• _EXERCISE DIRECTIONS_
Please say how many lines of the listing hold "fwDufmin", with no other words in the answer.

══════════════════════════════

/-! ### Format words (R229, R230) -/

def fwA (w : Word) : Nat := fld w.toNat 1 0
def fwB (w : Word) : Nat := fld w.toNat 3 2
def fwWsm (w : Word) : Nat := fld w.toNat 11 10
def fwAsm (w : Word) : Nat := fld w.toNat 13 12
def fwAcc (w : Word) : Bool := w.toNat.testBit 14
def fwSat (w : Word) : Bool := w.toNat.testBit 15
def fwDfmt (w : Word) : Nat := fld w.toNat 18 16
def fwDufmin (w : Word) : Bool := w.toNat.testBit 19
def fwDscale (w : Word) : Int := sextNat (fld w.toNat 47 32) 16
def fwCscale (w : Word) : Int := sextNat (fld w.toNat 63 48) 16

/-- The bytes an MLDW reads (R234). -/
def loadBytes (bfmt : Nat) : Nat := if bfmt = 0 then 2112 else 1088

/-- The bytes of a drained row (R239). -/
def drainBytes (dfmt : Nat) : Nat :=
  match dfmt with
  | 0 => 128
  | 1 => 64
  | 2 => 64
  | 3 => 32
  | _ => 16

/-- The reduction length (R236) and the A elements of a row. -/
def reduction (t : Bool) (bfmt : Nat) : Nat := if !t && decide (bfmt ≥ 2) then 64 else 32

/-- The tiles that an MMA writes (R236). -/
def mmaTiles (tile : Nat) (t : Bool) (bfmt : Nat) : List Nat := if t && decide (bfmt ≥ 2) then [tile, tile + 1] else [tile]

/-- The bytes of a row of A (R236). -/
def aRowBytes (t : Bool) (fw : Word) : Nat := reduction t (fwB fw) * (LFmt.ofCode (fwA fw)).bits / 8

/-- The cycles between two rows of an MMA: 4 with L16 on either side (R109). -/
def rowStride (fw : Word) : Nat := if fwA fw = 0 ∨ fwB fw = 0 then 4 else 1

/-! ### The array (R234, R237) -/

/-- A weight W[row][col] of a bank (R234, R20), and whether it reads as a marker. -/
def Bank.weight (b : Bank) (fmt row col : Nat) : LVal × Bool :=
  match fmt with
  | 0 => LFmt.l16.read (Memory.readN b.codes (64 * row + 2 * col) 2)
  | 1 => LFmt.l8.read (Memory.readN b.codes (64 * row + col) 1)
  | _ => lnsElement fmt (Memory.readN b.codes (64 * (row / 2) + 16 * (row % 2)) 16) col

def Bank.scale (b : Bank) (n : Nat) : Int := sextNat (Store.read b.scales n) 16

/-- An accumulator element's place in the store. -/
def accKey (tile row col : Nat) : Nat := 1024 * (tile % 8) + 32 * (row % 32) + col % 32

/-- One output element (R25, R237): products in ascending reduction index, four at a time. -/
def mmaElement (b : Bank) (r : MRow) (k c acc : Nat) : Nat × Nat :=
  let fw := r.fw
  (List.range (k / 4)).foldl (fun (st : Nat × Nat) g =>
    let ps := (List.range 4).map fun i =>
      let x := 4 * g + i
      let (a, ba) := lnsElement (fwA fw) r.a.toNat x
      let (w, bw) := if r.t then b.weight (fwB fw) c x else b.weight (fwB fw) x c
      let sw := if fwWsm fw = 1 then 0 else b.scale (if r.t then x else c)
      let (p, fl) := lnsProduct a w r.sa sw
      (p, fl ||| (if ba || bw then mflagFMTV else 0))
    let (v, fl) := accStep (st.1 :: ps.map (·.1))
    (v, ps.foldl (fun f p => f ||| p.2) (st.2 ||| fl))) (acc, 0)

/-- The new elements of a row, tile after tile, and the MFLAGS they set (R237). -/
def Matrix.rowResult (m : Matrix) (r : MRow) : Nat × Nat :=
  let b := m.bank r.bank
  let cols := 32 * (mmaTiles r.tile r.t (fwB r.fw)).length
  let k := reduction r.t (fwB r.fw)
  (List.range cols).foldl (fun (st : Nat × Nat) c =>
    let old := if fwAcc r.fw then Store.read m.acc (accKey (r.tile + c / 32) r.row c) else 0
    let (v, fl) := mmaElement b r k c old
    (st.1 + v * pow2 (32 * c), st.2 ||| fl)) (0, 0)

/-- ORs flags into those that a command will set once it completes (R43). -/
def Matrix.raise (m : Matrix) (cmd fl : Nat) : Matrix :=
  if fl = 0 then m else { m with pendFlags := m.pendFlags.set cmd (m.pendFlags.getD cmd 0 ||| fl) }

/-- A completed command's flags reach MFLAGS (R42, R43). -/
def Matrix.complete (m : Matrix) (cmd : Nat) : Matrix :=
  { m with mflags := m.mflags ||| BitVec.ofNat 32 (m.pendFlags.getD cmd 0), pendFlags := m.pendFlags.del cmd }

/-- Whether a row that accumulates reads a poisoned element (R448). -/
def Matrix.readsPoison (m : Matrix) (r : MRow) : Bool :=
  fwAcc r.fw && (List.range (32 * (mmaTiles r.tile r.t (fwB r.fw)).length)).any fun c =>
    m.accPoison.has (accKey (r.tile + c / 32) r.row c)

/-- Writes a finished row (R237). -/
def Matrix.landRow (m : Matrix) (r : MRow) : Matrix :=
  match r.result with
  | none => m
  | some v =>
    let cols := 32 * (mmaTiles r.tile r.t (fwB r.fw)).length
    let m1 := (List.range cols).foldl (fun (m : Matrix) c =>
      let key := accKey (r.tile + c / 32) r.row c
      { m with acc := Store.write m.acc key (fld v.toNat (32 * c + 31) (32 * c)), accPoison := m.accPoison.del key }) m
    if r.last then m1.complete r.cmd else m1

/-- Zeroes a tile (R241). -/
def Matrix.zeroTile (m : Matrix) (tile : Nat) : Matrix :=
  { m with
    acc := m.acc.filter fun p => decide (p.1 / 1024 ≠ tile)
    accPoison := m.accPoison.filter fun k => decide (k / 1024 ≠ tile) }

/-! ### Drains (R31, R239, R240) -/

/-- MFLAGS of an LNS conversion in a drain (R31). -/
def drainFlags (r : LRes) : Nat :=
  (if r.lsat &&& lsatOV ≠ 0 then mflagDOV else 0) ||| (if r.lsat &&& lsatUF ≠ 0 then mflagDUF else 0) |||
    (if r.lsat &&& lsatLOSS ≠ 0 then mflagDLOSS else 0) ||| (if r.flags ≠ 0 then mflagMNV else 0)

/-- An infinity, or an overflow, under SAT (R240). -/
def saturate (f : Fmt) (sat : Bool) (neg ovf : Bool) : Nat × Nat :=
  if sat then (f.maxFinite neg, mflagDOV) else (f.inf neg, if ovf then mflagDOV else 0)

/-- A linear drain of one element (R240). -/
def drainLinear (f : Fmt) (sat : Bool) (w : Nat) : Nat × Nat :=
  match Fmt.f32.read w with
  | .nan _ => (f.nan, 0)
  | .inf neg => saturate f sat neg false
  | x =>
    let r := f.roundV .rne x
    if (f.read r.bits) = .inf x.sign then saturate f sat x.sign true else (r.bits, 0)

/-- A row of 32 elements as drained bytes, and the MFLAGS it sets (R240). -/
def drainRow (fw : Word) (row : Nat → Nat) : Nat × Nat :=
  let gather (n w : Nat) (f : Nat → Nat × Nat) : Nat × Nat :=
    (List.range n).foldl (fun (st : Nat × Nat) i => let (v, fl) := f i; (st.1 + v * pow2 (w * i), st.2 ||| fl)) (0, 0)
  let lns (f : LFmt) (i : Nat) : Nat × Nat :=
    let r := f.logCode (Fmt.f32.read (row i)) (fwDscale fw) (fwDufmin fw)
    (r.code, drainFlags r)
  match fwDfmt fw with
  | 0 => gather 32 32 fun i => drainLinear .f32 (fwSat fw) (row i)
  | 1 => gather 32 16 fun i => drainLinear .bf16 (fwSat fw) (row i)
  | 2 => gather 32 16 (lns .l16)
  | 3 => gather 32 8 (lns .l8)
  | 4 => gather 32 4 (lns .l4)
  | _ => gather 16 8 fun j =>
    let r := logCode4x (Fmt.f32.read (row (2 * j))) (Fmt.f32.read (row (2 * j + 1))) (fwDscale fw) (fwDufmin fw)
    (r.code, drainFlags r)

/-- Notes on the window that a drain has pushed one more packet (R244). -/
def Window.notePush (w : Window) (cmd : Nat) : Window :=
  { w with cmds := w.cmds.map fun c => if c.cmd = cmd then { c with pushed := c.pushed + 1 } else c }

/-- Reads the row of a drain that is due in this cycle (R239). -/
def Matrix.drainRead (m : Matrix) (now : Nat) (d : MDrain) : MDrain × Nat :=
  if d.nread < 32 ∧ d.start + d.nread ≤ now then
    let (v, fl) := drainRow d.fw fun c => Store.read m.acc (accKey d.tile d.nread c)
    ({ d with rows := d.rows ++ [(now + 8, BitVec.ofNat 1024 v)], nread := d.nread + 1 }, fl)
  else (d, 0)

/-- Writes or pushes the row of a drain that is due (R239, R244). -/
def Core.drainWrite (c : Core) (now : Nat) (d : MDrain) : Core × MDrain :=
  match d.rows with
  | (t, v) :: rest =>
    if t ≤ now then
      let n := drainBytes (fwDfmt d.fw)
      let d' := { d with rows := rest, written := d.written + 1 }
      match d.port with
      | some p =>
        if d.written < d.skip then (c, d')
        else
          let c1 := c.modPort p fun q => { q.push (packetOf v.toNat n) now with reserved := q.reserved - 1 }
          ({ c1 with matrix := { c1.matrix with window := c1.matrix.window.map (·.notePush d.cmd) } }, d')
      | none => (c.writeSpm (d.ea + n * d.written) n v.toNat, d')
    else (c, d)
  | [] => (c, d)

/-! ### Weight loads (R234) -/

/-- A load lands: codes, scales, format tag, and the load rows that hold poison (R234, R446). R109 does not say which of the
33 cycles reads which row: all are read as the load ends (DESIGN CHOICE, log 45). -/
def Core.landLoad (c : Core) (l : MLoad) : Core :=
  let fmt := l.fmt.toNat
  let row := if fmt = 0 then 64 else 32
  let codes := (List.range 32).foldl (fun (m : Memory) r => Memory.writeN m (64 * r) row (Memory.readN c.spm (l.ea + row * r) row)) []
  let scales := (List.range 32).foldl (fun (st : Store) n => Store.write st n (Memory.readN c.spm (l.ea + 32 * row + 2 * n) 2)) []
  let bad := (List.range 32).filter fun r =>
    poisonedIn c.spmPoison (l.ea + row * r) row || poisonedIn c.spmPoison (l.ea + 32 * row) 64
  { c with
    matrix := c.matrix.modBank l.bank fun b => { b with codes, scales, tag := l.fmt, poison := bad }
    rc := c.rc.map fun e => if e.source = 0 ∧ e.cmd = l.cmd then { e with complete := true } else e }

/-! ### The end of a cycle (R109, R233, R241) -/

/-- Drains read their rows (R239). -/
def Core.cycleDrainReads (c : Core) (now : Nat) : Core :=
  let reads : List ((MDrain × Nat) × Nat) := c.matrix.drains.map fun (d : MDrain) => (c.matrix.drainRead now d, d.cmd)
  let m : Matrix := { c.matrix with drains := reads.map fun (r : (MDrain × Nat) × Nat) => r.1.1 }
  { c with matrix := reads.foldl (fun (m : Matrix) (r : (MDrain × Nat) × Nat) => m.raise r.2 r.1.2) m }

══════════════════════════════

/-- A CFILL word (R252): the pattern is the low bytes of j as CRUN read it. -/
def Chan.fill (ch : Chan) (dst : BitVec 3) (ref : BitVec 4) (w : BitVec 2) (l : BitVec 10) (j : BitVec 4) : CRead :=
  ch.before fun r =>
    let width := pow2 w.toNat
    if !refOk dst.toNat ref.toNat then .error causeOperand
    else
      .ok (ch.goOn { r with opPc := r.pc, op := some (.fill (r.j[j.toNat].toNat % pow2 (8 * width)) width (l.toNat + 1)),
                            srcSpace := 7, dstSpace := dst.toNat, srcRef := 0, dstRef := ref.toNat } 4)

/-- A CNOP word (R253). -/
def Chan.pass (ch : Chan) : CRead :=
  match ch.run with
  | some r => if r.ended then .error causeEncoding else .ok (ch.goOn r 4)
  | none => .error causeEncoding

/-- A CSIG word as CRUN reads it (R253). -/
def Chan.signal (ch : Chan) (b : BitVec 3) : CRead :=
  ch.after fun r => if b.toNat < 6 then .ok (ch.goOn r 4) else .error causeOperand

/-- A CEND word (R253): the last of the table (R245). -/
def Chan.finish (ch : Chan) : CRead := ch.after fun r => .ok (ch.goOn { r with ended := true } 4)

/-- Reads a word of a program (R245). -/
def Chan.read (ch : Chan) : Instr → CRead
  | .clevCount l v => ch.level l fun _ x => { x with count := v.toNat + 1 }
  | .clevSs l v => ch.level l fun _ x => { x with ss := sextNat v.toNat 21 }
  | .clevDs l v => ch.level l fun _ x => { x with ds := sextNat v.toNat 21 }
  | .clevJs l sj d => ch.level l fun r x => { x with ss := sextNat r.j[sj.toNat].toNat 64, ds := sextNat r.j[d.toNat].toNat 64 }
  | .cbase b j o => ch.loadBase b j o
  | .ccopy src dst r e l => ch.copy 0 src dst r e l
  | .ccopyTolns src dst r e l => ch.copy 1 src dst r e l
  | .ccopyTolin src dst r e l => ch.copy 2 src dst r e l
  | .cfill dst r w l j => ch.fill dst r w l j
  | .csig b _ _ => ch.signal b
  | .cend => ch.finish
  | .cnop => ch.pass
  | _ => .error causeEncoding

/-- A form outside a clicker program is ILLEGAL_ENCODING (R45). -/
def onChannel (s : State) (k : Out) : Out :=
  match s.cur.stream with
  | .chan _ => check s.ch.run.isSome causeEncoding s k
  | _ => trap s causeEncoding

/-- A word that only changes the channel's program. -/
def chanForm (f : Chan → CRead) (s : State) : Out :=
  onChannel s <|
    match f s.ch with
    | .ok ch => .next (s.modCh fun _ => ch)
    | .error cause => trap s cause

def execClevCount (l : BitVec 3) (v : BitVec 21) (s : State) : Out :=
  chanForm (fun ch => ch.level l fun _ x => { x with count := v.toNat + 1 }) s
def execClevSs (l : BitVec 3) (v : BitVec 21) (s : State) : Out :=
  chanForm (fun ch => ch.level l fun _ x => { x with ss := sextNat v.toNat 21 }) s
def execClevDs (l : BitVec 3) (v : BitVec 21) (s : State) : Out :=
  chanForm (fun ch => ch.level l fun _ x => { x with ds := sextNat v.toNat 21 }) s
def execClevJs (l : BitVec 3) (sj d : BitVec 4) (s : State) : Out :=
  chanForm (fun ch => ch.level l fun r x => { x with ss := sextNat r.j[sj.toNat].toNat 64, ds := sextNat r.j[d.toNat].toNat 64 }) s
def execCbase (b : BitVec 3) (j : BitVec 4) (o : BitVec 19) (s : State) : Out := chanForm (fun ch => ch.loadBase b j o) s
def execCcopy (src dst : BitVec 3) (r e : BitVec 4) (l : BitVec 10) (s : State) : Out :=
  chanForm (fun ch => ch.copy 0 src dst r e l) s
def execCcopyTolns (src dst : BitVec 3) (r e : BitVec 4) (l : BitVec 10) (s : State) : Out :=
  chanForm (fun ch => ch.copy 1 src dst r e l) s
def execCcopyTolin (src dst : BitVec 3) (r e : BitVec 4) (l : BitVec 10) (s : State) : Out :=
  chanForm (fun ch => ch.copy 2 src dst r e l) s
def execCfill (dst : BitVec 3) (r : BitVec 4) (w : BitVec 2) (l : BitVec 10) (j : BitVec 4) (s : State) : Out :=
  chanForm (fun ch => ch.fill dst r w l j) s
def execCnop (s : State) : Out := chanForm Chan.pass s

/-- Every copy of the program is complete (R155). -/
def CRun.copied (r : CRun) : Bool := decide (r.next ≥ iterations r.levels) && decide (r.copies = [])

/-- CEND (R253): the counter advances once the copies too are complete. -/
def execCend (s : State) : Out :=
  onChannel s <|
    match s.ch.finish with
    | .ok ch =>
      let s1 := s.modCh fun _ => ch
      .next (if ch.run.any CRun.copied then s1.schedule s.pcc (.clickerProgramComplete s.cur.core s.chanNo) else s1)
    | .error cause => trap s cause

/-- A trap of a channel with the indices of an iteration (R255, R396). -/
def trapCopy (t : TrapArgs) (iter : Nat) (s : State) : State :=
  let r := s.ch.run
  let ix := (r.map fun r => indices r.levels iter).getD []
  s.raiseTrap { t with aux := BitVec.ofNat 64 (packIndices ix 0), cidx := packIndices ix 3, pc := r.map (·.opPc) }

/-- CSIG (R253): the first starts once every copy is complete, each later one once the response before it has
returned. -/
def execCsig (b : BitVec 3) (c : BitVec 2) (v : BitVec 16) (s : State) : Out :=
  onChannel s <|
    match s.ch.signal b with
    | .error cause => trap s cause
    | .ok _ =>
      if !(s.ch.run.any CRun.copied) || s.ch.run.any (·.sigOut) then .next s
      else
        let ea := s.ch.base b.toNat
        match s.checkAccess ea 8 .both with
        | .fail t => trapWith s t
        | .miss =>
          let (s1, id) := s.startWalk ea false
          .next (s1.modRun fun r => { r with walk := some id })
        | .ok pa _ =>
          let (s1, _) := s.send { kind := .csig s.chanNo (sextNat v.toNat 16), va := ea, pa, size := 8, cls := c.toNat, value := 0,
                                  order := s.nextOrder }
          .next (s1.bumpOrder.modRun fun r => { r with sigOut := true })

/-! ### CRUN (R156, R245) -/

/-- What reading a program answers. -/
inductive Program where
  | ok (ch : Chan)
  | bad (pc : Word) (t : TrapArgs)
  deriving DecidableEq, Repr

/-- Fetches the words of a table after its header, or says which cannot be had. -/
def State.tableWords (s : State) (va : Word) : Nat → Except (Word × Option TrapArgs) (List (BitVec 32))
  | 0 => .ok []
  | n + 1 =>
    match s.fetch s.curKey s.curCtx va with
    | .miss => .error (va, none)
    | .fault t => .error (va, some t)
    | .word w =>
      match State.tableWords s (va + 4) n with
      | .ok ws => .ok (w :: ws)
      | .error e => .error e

══════════════════════════════

• _SOLUTION_
3